As Christians, we have to understand that the bottom line is that the Scriptures have the strong assumption that inherent in our humanity is the ability to think. Over the past few decades, the evangelical church has increasingly emphasized the heart and feelings in the Christian life, viewing thinking, study and doctrine as cold, as almost antithetical to a relationship with Jesus.
But it was Jesus who told us in Matthew 22 to love the Lord your God with all your heart, yes, but also with all of your soul and with all of your mind. And our minds and thinking will be the theme this week on Renewing Your Mind. Welcome to the Monday edition, and all week you'll hear messages from R.C. Sproul's series Think Like a Christian. This series is actually 12 messages, and Dr. Sproul explores the important role of critical thinking in the life of a Christian. When you give a donation of any amount at renewingyourmind.org, or when you call us at 800 435 4343, we'll give you lifetime digital access to this 12-message series, plus we'll send you Dr. Sproul's book, The Consequences of Ideas, which will give you an overview of the ideas and thinking that have shaped the Western world. So what is thinking, and what is the mind? Here's Dr. Sproul. Today on Renewing Your Mind, we're going to begin a new short series that's directly related to the title of this program, Renewing Your Mind.
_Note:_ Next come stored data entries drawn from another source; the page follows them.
-- ==== Sys2Proof/Tests/Slice0.lean ====
section
/-! SUPPORT. Sys2Proof/Tests/Slice0.lean: tests, and for each statement with hypotheses a witness: concrete states and
operands that meet them. Expected values come from the worked cases of spec/, named at each test. -/

namespace Sys2Proof.Machine.Tests

open Sys2Proof Sys2Proof.Machine

/-! ### Well-formed commands: each check refuses an ill-formed one -/

theorem test_wf_scan_top : (Instr.scan 10 (Vector.replicate 9 4095)).wf = true := by decide

theorem test_wf_refuses_raw_count : (Instr.scan 10 ((Vector.replicate 9 4095).set 8 4096)).wf = false := by decide

theorem test_wf_period_top : (Instr.drivePeriod 10 (Vector.replicate 6 65535)).wf = true := by decide

theorem test_wf_refuses_current : (Instr.drivePeriod 10 ((Vector.replicate 6 0).set 5 65536)).wf = false := by decide

/-! ### No table row has bits -/

theorem test_no_word_spells_a_command : decodeTableWord 8 0x01 = none := by decide

theorem test_fetch_word_leaves_state : State.reset.withFetchWord 16 0x7E = State.reset := rfl

/-! ### Worked cases of chapter 1 -/

/-- The MAIN calibration of section 1.2. -/
def mainCal : ChannelCal := { rawLo := 512, rawHi := 3584, valLo := -300, valHi := 800 }

theorem test_main_calibration :
    [1500, 512, 300, 3900].map (calibrate mainCal (-300) 800) = [54, -300, -300, 800] := by decide

theorem test_reach_cases :
    tipReach defaultGeometry 300 (-100) 1500 = 8517 ∧ tipReach defaultGeometry 800 (-800) 0 = 1617 := by decide +kernel

theorem test_tilt_cases : tiltAlong 60 40 300 = 72 ∧ tiltAlong 60 40 (-1200) = -65 := by decide +kernel

/-! ### Worked cases of chapters 2 and 3 -/

/-- A head with these Z and K. -/
def headOf (z k : Nat) : HeadIdentity := { serial := 40115302, rating := 30000, zero := z, scale := k }

theorem test_force_cases :
    rawForce (headOf 2150 907) 1000 41210 = 8649 ∧ rawForce (headOf 2150 907) 1012 41210 = 8753 ∧
      rawForce (headOf 2150 907) 1000 1900 = -55 ∧ rawForce (headOf 2150 2048) 1000 2151 = 1 ∧
      rawForce (headOf 2150 2048) 1000 2149 = -1 ∧ rawForce (headOf 2150 4000) 1000 65535 = 61899 := by decide

theorem test_window_masses :
    (meanForce 276871 32, grossMass 8652) = (8652, 882) ∧ (meanForce 100016 32, grossMass 3126) = (3126, 319) ∧
      (meanForce 92800 32, grossMass 2900) = (2900, 296) ∧ (meanForce 640000 16, grossMass 40000) = (40000, 4079) := by
  decide

theorem test_tare_mass : meanForce 97291 32 = 3040 ∧ grossMass 3040 = 310 := by decide

theorem test_grip_number_wraps : nextGrip 65534 = 65535 ∧ nextGrip 65535 = 1 := by decide

/-! ### Worked cases of chapters 4 and 5 -/

theorem test_warn_levels : warnLevelOf 12000 = 11400 ∧ warnLevelOf 1001 = 950 := by decide

theorem test_payload_states :
    payloadStateOf 11399 12000 = .normal ∧ payloadStateOf 11400 12000 = .warn ∧ payloadStateOf 12000 12000 = .full := by
  decide

/-- Zone 1 of section 5.4. -/
def cabZone : Zone :=
  { enable := true, kind := .stop, chassis := .front, slewStart := -250, slewStop := 250, reachMin := 1500,
    reachMax := 4500, slow := 1000, guard := 150 }

/-- A scan record with this slew, reach and articulation. -/
def recordAt (slew : Int) (reach : Nat) (artic : Int) : ScanRecord :=
  { restartScanRecord defaultGeometry with slew := slew, reach := reach, artic := artic }

theorem test_effective_bounds :
    effectiveBounds (recordAt 0 3000 200) cabZone = (-50, 450) ∧
      effectiveBounds (recordAt 0 3000 450) { cabZone with slewStart := 1500, slewStop := 1800 } = (1900, 1900) := by
  decide

theorem test_guard_factors :
    [-400, -120, -60, -50].map (fun slew => guardA (recordAt slew 3000 200) cabZone) =
        [some 1000, some 466, some 66, none] ∧
      guardA (recordAt (-70) 2400 200) cabZone = some 133 ∧ containsTip (recordAt (-50) 3000 200) cabZone = true ∧
      zoneArmed (recordAt (-70) 1200 200) cabZone = false := by decide

/-! ### Worked cases of chapter 6 -/

theorem test_pressure_moment :
    pressureMoment defaultLimiter 900 120 = 70237 ∧ pressureMoment defaultLimiter 900 1400 = 0 := by decide

theorem test_rated_moments :
    [72, -65, 13, 200, -200].map (ratedMoment defaultRated) = [82480, 92600, 88960, 62000, 98000] ∧
      clampTilt 495 = 200 ∧ clampTilt (-300) = -200 := by decide

theorem test_rated_truncates : ratedMoment ((defaultRated.set 5 81000).set 6 80977) 72 = 80990 := by decide

theorem test_factor_in_warn :
    linkMoment 8649 8517 = 73663 ∧ utilisation 73663 82480 = 893 ∧ stateFromU 893 850 1000 = .warn ∧
      limiterFactor .warn 893 850 1000 = 713 ∧ limiterFactor .warn 851 750 900 = 326 := by decide

theorem test_limiter_hysteresis :
    moveLimiter .normal 860 850 1000 30 = .warn ∧ moveLimiter .warn 1005 850 1000 30 = .limit .moment ∧
      moveLimiter (.limit .moment) 985 850 1000 30 = .limit .moment ∧
      moveLimiter (.limit .moment) 965 850 1000 30 = .warn ∧ moveLimiter .warn 830 850 1000 30 = .warn ∧
      moveLimiter .warn 815 850 1000 30 = .normal ∧ moveLimiter (.limit .noGeometry) 900 850 1000 30 = .warn := by
  decide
We're going to be looking at what it means to have a Christian mind and exploring ways in which the mind is intimately involved in the Christian life. Now to start, I would just like to relate to an experience I had just the other day as I was eating a meal, and I had some watermelon on my plate. And I was thinking deeply about the significance of this watermelon, because I happen to be on this new zone diet program that seeks to balance proteins, fats, and carbohydrates in the biochemical structure of eating habits and so on. So I was thinking about this piece of watermelon, and I was thinking now this is a carbohydrate. I used to just think of it as a fruit, but now I understand it's a carbohydrate, and I had to determine whether it was a favorable carbohydrate or an unfavorable carbohydrate.
And then I discovered it was a favorable carbohydrate whose substance would be inverted into fructose in the bloodstream and so on. And as I was doing all of this analysis of the value of watermelon, I asked myself this question. I said, here I am thinking about this piece of watermelon, and I'm wondering what the piece of watermelon is thinking as it is about to be devoured. And of course, we laugh at that because we make the initial assumption that watermelons can't think. They're not animals.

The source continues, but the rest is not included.